1.  A Mysterious Cup of Tea-1 6:33
2.  A Mysterious Cup of Tea-2 4:50
3.  A Mysterious Cup of Tea-3 6:50
4.  A Mysterious Cup of Tea-4 2:16
5.  A Mysterious Cup of Tea-5 2:59
6.  Psychedelic Underground Short 3:36
7.  Landscapes on the Sky 8:05
8.  Last Exit to Pluto 10:41
9.  Psychedelic Underground Long 10:38


Lutz Meinert  vocals; all instruments
Carola Meinert  vocals 
Arne Spekat  guitars 

Prolusion. The German project MARGIN is the creative vehicle of composer and musician Lutz Meinert, formerly of the German band For Your Pleasure and with a past as a member of various progressive rock bands going back to the 70s. "Psychedelic Teatime" is the first studio production he has made using the Margin moniker, released through the small German label Madvedge Records in 2014.

Analysis. It doesn't take all that long before some distinct associations form when listening to this album. The warm, soft soundscapes, the longing guitar solo details, the liberal flavoring of gentle cosmic effects, and the melody and harmony-based themes explored just about all points directly towards the late 70's editions of Pink Floyd.

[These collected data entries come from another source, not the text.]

-- ==== Sys2Proof/Machine/Flags.lean ====
section
/-!
DEFINITION. The block has no flags and no condition codes (10_state.md R27). What stands in their place is here: the
0 or 1 that a comparison writes into a general register (44_compare.md R190) and the range rule that decides between
a result and an overflow fault (43_arith.md R170).
-/

namespace Sys2Proof.Machine

/-- `bool01(c)` of 00_scope.md R10. -/
def bool01 (c : Bool) : Nat := if c then 1 else 0

/-- `fit(r)` of 43_arith.md R170: the exact result when it is a word, else what OVERFLOW_POLICY says. -/
def State.fit (s : State) (r : Int) : Except Raised Nat :=
  if 0 ≤ r ∧ r ≤ (s.maxWord : Int) then .ok r.toNat
  else
    match s.cfg.overflow with
    | .fault => .error { kind := .overflow, info := 0 }
    | .wrap => .ok (r % (s.modulus : Int)).toNat

end Sys2Proof.Machine
end

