/-- The block requests what the instruction it has fetched requests. -/
theorem State.request_eq_some {s : State} {req : ConsoleRequest} (h : s.request = some req) :
    ∃ w i, s.fetch = some w ∧ decodeWord w = .ok i ∧ s.requestOf i = some req := by
  cases hf : s.fetch with
  | none => simp [State.request, hf] at h
  | some w =>
    cases hd : decodeWord w with
    | error e => simp [State.request, hf, hd] at h
    | ok i => exact ⟨w, i, rfl, hd, by simpa [State.request, hf, hd] using h⟩

/-- A blocked block has fetched a console instruction that finds no answer and waits. -/
theorem step_of_blocked {s : State} (h : s.blocked = true) : step s = .next s := by
  cases hreq : s.request with
  | none => simp [State.blocked, hreq] at h
  | some req =>
    obtain ⟨w, i, fetched, decoded, hi⟩ := State.request_eq_some hreq
    rw [step_of_decodeWord_ok fetched decoded]
    cases req with
    | readLine =>
      have hlines : s.lines = [] := by simpa [State.blocked, hreq] using h
      obtain ⟨d, a, b, r, rfl, hreg⟩ := State.requestOf_eq_readLine hi
      exact execSti_of_lines_nil hreg hlines
    | writeText text =>
      have hacks : s.acks = [] := by simpa [State.blocked, hreq] using h
      obtain ⟨d, a, b, r, rfl, hreg⟩ := State.requestOf_eq_writeText hi
      exact execSto_of_acks_nil hreg hacks

/-- Settles O34. -/
theorem consoleWaitsForHost : Obligations.ConsoleWaitsForHost :=
  ⟨fun _ _ _ _ _ _ _ h hvd =>
    ⟨execSti_of_lines_nil (h.consoleReg_of_lt hvd), execSto_of_acks_nil (h.consoleReg_of_lt hvd)⟩,
    fun _ => step_of_blocked⟩

/-! ### The pc increment at the greatest word (10_state.md R26) -/

/-- Settles O37: an instruction whose own checks pass comes to the pc increment, the last check of all. -/
theorem incrementOverflowLatches : Obligations.IncrementOverflowLatches := by
  intro s d a b vd v1 v2 h hpc
  obtain ⟨hjpt, hjpf⟩ := h.exec_branch_not_taken (State.finish_overflow hpc)
  refine ⟨h.exec_hlt.trans (State.finish_overflow hpc), fun hv1 hvd => ?ldr, fun hv1 hvd => ?str, fun hvd => ?set,
    fun hv1 hvd => ?cpy, hjpt, hjpf, fun hvd => ?results⟩
  case ldr => exact (h.exec_ldr_of_lt hv1).trans (State.finish_writeResult_overflow _ hvd hpc)
  case str => exact (h.exec_str_of_lt hv1 hvd).trans (State.finish_overflow hpc)
  case set => exact h.exec_set.trans (State.finish_writeResult_overflow _ hvd hpc)
  case cpy => exact (h.exec_cpy_of_lt hv1).trans (State.finish_writeResult_overflow _ hvd hpc)
  case results =>
    obtain ⟨hadd, hsub, hmul, hdivmod, heql, hneq, hlet, hleq, hgrt, hgeq⟩ :=
      h.exec_alu_of_passes fun r => State.finish_writeResult_overflow r hvd hpc
    refine ⟨hadd, hsub, hmul, hdivmod, heql, hneq, hlet, hleq, hgrt, hgeq, fun text rest n hlines hparse => ?_,
      fun rest hacks => ?_⟩
    · exact (h.exec_sti_of_parse hvd hlines hparse).trans
        (State.finish_writeResult_overflow (s := { s with lines := rest }) n hvd hpc)
    · exact (execSto_of_acks_ok (h.consoleReg_of_lt hvd) hacks).trans
        (State.finish_overflow (s := { s with acks := rest }) hpc)

end Sys2Proof.Machine

namespace Sys2Proof.Machine
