-- ==== Sys2Proof/Decode.lean ====
section
/-! DEFINITION. The two decoders, the encoder and the opcode table as rows: 30_encoding R80, R90 to R96. -/

namespace Sys2Proof

/-- Why a word is no instruction. -/
inductive DecodeError where
  /-- A 24-bit word that is none of the frames of 30_encoding R96: the block never emits it, and the spec gives no
  behaviour for it (93_implementation_defined U12). -/
  | frameNeverEmitted
deriving DecidableEq, Repr

/-- `OPC = CW[35:32]` (30_encoding R90). -/
def hostOpcode (cw : HostWord) : BitVec 4 := cw.extractLsb' 32 4

/-- `OPD = CW[31:0]` (30_encoding R90). -/
def hostOperand (cw : HostWord) : Word := cw.extractLsb' 0 32

/-- The instruction of an opcode and an operand (the table of 30_encoding R90; opcodes 0xD to 0xF are R93's reserved ones). -/
def hostInstr (opc : BitVec 4) (opd : Word) : Instr :=
  if opc = 0x0#4 then .begin opd
  else if opc = 0x1#4 then .setValue opd
  else if opc = 0x2#4 then .readValue opd
  else if opc = 0x3#4 then .setClearCode opd
  else if opc = 0x4#4 then .setInternalAmplifier opd
  else if opc = 0x5#4 then .setOutputClamp opd
  else if opc = 0x6#4 then .setTristateMode opd
  else if opc = 0x7#4 then .setOffsetBinary opd
  else if opc = 0x8#4 then .setReferenceInputRange opd
  else if opc = 0x9#4 then .updateControlRegister opd
  else if opc = 0xA#4 then .enableOutput opd
  else if opc = 0xB#4 then .readControlRegister opd
  else if opc = 0xC#4 then .reset opd
  else if opc = 0xD#4 then .reservedD opd
  else if opc = 0xE#4 then .reservedE opd
  else .reservedF opd

/-- The host decoder. It is total: every 36-bit word is an instruction (30_encoding R92). A reserved opcode is R92's
outcome `ILLEGAL_OPCODE`, an ill-formed command its outcome `ILLEGAL_OPERAND`; their meanings raise those causes. -/
def decodeHost (cw : HostWord) : Instr := hostInstr (hostOpcode cw) (hostOperand cw)

/-- `F[23:20]`: the direction bit and the address (30_encoding R80). -/
def frameHead (f : Frame) : BitVec 4 := f.extractLsb' 20 4

/-- `F[19:0]`: the payload (30_encoding R80). -/
def framePayload (f : Frame) : Payload := f.extractLsb' 0 20

/-- The wire decoder: the frames of the table of 30_encoding R96, any other word rejected by name. -/
def decodeWire (f : Frame) : Except DecodeError Instr :=
  if frameHead f = 0x1#4 then .ok (.frameWrDac (framePayload f))
  else if frameHead f = 0x2#4 then .ok (.frameWrCtrl (framePayload f))
  else if frameHead f = 0x3#4 then .ok (.frameWrClr (framePayload f))
  else if f = 0x400001#24 then .ok .frameWrSwctrlLdac
  else if f = 0x900000#24 then .ok .frameRdDac
  else if f = 0xA00000#24 then .ok .frameRdCtrl
  else if f = 0x000000#24 then .ok .frameNop
  else .error .frameNeverEmitted

/-- The decoder of both encodings. -/
def decode : CommandWord → Except DecodeError Instr
  | .host cw => .ok (decodeHost cw)
  | .wire f => decodeWire f

/-- `CW = (OPC << 32) | OPD` (30_encoding R90, R100). -/
def hostWord (opc : BitVec 4) (opd : Word) : CommandWord := .host (opc ++ opd)

/-- The encoder, from the tables of 30_encoding R90, R93 and R96. -/
def encode : Instr → CommandWord
  | .begin opd => hostWord 0x0#4 opd
  | .setValue opd => hostWord 0x1#4 opd
  | .readValue opd => hostWord 0x2#4 opd
  | .setClearCode opd => hostWord 0x3#4 opd
  | .setInternalAmplifier opd => hostWord 0x4#4 opd
  | .setOutputClamp opd => hostWord 0x5#4 opd
  | .setTristateMode opd => hostWord 0x6#4 opd
  | .setOffsetBinary opd => hostWord 0x7#4 opd
  | .setReferenceInputRange opd => hostWord 0x8#4 opd
  | .updateControlRegister opd => hostWord 0x9#4 opd
  | .enableOutput opd => hostWord 0xA#4 opd
  | .readControlRegister opd => hostWord 0xB#4 opd
  | .reset opd => hostWord 0xC#4 opd
  | .reservedD opd => hostWord 0xD#4 opd
  | .reservedE opd => hostWord 0xE#4 opd
  | .reservedF opd => hostWord 0xF#4 opd
  | .frameWrDac p => .wire (0x1#4 ++ p)
  | .frameWrCtrl p => .wire (0x2#4 ++ p)
  | .frameWrClr p => .wire (0x3#4 ++ p)
  | .frameWrSwctrlLdac => .wire 0x400001#24
  | .frameRdDac => .wire 0x900000#24
  | .frameRdCtrl => .wire 0xA00000#24
  | .frameNop => .wire 0x000000#24

/-- A row of spec/opcode_table.json: how wide its words are, which bits it fixes and to what. -/
structure TableRow where
  width : Nat
  mask : Nat
  value : Nat
deriving DecidableEq, Repr

/-- The row of spec/opcode_table.json that an instruction stands for. -/
def tableRow : Instr → TableRow
  | .begin _ => ⟨36, 0xFFFFFFFFE, 0x000000000⟩
  | .setValue _ => ⟨36, 0xF00000000, 0x100000000⟩
  | .readValue _ => ⟨36, 0xFFFFFFFFF, 0x200000000⟩
  | .setClearCode _ => ⟨36, 0xF00000000, 0x300000000⟩
  | .setInternalAmplifier _ => ⟨36, 0xFFFFFFFFE, 0x400000000⟩
  | .setOutputClamp _ => ⟨36, 0xFFFFFFFFE, 0x500000000⟩
  | .setTristateMode _ => ⟨36, 0xFFFFFFFFE, 0x600000000⟩
  | .setOffsetBinary _ => ⟨36, 0xFFFFFFFFE, 0x700000000⟩
  | .setReferenceInputRange _ => ⟨36, 0xFFFFFFFFE, 0x800000000⟩
  | .updateControlRegister _ => ⟨36, 0xFFFFFFFFF, 0x900000000⟩
  | .enableOutput _ => ⟨36, 0xFFFFFFFFF, 0xA00000000⟩
  | .readControlRegister _ => ⟨36, 0xFFFFFFFFF, 0xB00000000⟩
  | .reset _ => ⟨36, 0xFFFFFFFFF, 0xC00000000⟩
  | .reservedD _ => ⟨36, 0xF00000000, 0xD00000000⟩
  | .reservedE _ => ⟨36, 0xF00000000, 0xE00000000⟩
  | .reservedF _ => ⟨36, 0xF00000000, 0xF00000000⟩
  | .frameWrDac _ => ⟨24, 0xF00000, 0x100000⟩
  | .frameWrCtrl _ => ⟨24, 0xF00000, 0x200000⟩
  | .frameWrClr _ => ⟨24, 0xF00000, 0x300000⟩
  | .frameWrSwctrlLdac => ⟨24, 0xFFFFFF, 0x400001⟩
  | .frameRdDac => ⟨24, 0xFFFFFF, 0x900000⟩
  | .frameRdCtrl => ⟨24, 0xFFFFFF, 0xA00000⟩
  | .frameNop => ⟨24, 0xFFFFFF, 0x000000⟩

/-- A word is one of a row's words: it has the row's width and the row's fixed bits. -/
def TableRow.covers (r : TableRow) : CommandWord → Bool
  | .host cw => r.width == 36 && (cw &&& BitVec.ofNat 36 r.mask) == BitVec.ofNat 36 r.value
  | .wire f => r.width == 24 && (f &&& BitVec.ofNat 24 r.mask) == BitVec.ofNat 24 r.value

/-- The word that spec/opcode_table.json's bits `w` of an `nbits`-bit row are, for both encodings: rows of at most 24 bits are wire
frames, the others host words (log entry 15). -/
def tableWord (nbits w : Nat) : CommandWord :=
  if nbits ≤ 24 then .wire (BitVec.ofNat 24 w) else .host (BitVec.ofNat 36 w)

/-- The instruction the decoder reads from a word of the opcode table. Bits above the word's width make it no word of
either encoding (30_encoding R95: the widths are fixed). -/
def decodeTableWord (nbits w : Nat) : Option Instr :=
  if w < 2 ^ (if nbits ≤ 24 then 24 else 36) then
    match decode (tableWord nbits w) with
    | .ok i => some i
    | .error _ => none
  else none

end Sys2Proof
end

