-- ==== Sys2Proof/Machine/Step.lean ====
section
/-! DEFINITION. One step: the block takes the next word the host presents and performs it (10_state R43, 20_memory
R62, R63). -/

namespace Sys2Proof.Machine

/-- The block takes the next word, decodes it and runs it, the word consumed. With no word presented it idles with its
state held (60_exceptions R207, 70_reset_and_hazards R211; log entry 1). -/
def step (s : State) : Host.Outcome State Fault Refusal :=
  match s.requests with
  | [] => .next s
  | w :: rest =>
    match decode w with
    | .ok i => exec i { s with requests := rest }
    | .error .frameNeverEmitted => .refused .frameNeverEmitted

/-- The host presents a word of the opcode table next: it stands before the other words (log entries 2 and 15). -/
def State.withFetchWord (s : State) (nbits w : Nat) : State :=
  { s with requests := tableWord nbits w :: s.requests }

end Sys2Proof.Machine
end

The compositions revolve around what one might describe as Pink Floydian arrangements throughout here, from the gentler interludes consisting of dark toned, warm bass and keyboards, the distanced Mellotron adding a mournful texture here and there, dampened hovering organ used extensively for a different but still mainly melancholic, mournful vibe, with layered keyboards and gentle keyboard effects smoothing out any rougher edges that might be present. Some acoustic guitar details appear here and there, most notably in one of the sections of the five-part opening epic Psychedelic Teatime, while longing guitar solo details of the kinds that invite to associations towards David Gilmour are utilized rather more often. Some occasional details that may indicate a certain knowledge about jazz are just about the only elements that add a slightly different sound to this album, although not in a manner that manages to add or subtract anything from the end result. At best, these are excursions that manage to create a soft but engaging cosmic soundscape, and for my sake, I'd select the instrumental epic Last Exit to Pluto as the primary of those. I do find that this production has a tendency to be just a bit too pleasant however, lacking a bit of depth, an edge and some contrasts to manage to elevate it to something a bit more vital. Some details of the mix aren't quite in my taste either, the bass guitar placed a bit too high for my personal taste, and while there aren't too many vocal sequences on the disc, the ones present don't manage to carry or elevate the sections where they appear either. These are matters of personal taste obviously, but as they do have an impact on the rating given they do merit mentioning. A further note for the short version of the track Psychedelic Underground that comes across as a bit more oriented towards an AOR rock sound than it does to progressive rock as such. As for the psychedelic rock hinted at by the album title and more pointedly described on the label's album page, those are limited to the use of various cosmic sounds and rather gentle ones at that.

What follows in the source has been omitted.